WHAT TO DO | Would you please repeat exactly the lines from the one containing "Gives (.intMax ty" to the end of the records, both included, and leave out the rest?

MATERIAL FOR THIS TASK |
[Start of Attachment]

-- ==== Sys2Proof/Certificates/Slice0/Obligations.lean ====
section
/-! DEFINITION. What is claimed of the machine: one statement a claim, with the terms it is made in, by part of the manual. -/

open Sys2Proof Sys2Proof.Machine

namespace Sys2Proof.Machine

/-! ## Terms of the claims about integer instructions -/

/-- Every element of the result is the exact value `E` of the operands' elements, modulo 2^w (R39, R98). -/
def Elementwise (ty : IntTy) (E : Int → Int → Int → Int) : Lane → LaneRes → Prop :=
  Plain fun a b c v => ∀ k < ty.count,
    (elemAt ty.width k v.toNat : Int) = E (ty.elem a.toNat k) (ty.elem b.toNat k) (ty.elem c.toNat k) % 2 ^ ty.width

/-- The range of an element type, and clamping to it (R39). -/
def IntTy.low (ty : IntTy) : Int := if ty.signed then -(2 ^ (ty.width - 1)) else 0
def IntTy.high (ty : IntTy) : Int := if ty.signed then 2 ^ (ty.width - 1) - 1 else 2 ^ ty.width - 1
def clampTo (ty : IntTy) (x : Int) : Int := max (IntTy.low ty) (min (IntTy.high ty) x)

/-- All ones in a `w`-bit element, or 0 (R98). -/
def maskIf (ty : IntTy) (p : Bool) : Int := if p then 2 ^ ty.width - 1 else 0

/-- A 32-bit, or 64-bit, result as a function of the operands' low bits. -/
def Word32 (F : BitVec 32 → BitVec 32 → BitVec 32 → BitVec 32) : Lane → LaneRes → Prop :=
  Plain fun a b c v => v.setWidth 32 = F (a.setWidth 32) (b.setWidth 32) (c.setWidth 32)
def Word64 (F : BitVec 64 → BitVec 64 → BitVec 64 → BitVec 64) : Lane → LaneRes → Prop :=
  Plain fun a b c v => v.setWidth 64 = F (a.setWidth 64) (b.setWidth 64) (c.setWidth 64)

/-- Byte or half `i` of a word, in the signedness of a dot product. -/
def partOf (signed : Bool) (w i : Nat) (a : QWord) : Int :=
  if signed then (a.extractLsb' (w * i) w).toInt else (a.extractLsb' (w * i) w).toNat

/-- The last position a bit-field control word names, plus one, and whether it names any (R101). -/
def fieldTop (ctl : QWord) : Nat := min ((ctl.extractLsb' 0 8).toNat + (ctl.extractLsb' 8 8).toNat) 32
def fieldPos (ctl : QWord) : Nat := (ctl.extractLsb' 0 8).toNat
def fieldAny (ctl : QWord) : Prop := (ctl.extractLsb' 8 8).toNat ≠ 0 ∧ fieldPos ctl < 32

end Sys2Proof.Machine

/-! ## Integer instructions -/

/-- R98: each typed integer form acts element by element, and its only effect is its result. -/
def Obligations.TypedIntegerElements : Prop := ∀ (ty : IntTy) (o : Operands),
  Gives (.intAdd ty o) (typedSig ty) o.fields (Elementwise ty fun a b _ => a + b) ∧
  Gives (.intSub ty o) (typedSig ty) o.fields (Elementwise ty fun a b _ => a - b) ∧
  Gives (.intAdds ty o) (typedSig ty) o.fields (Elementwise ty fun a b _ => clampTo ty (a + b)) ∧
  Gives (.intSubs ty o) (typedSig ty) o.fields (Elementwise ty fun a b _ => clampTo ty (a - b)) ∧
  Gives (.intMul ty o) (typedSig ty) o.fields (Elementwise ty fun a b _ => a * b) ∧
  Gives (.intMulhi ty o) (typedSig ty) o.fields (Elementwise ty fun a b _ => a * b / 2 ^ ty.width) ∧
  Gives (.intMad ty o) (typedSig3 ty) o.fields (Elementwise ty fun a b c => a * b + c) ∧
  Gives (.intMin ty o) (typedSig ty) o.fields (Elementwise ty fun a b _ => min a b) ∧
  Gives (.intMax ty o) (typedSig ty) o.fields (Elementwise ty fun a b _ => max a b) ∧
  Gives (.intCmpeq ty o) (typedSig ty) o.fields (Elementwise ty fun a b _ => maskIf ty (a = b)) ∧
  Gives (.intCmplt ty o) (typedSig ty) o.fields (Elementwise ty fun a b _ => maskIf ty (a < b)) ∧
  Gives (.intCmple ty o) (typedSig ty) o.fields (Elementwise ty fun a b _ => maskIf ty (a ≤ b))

[End of Attachment]

RESULT OF THIS EXERCISE |
  Gives (.intMax ty o) (typedSig ty) o.fields (Elementwise ty fun a b _ => max a b) ∧
  Gives (.intCmpeq ty o) (typedSig ty) o.fields (Elementwise ty fun a b _ => maskIf ty (a = b)) ∧
  Gives (.intCmplt ty o) (typedSig ty) o.fields (Elementwise ty fun a b _ => maskIf ty (a < b)) ∧
  Gives (.intCmple ty o) (typedSig ty) o.fields (Elementwise ty fun a b _ => maskIf ty (a ≤ b))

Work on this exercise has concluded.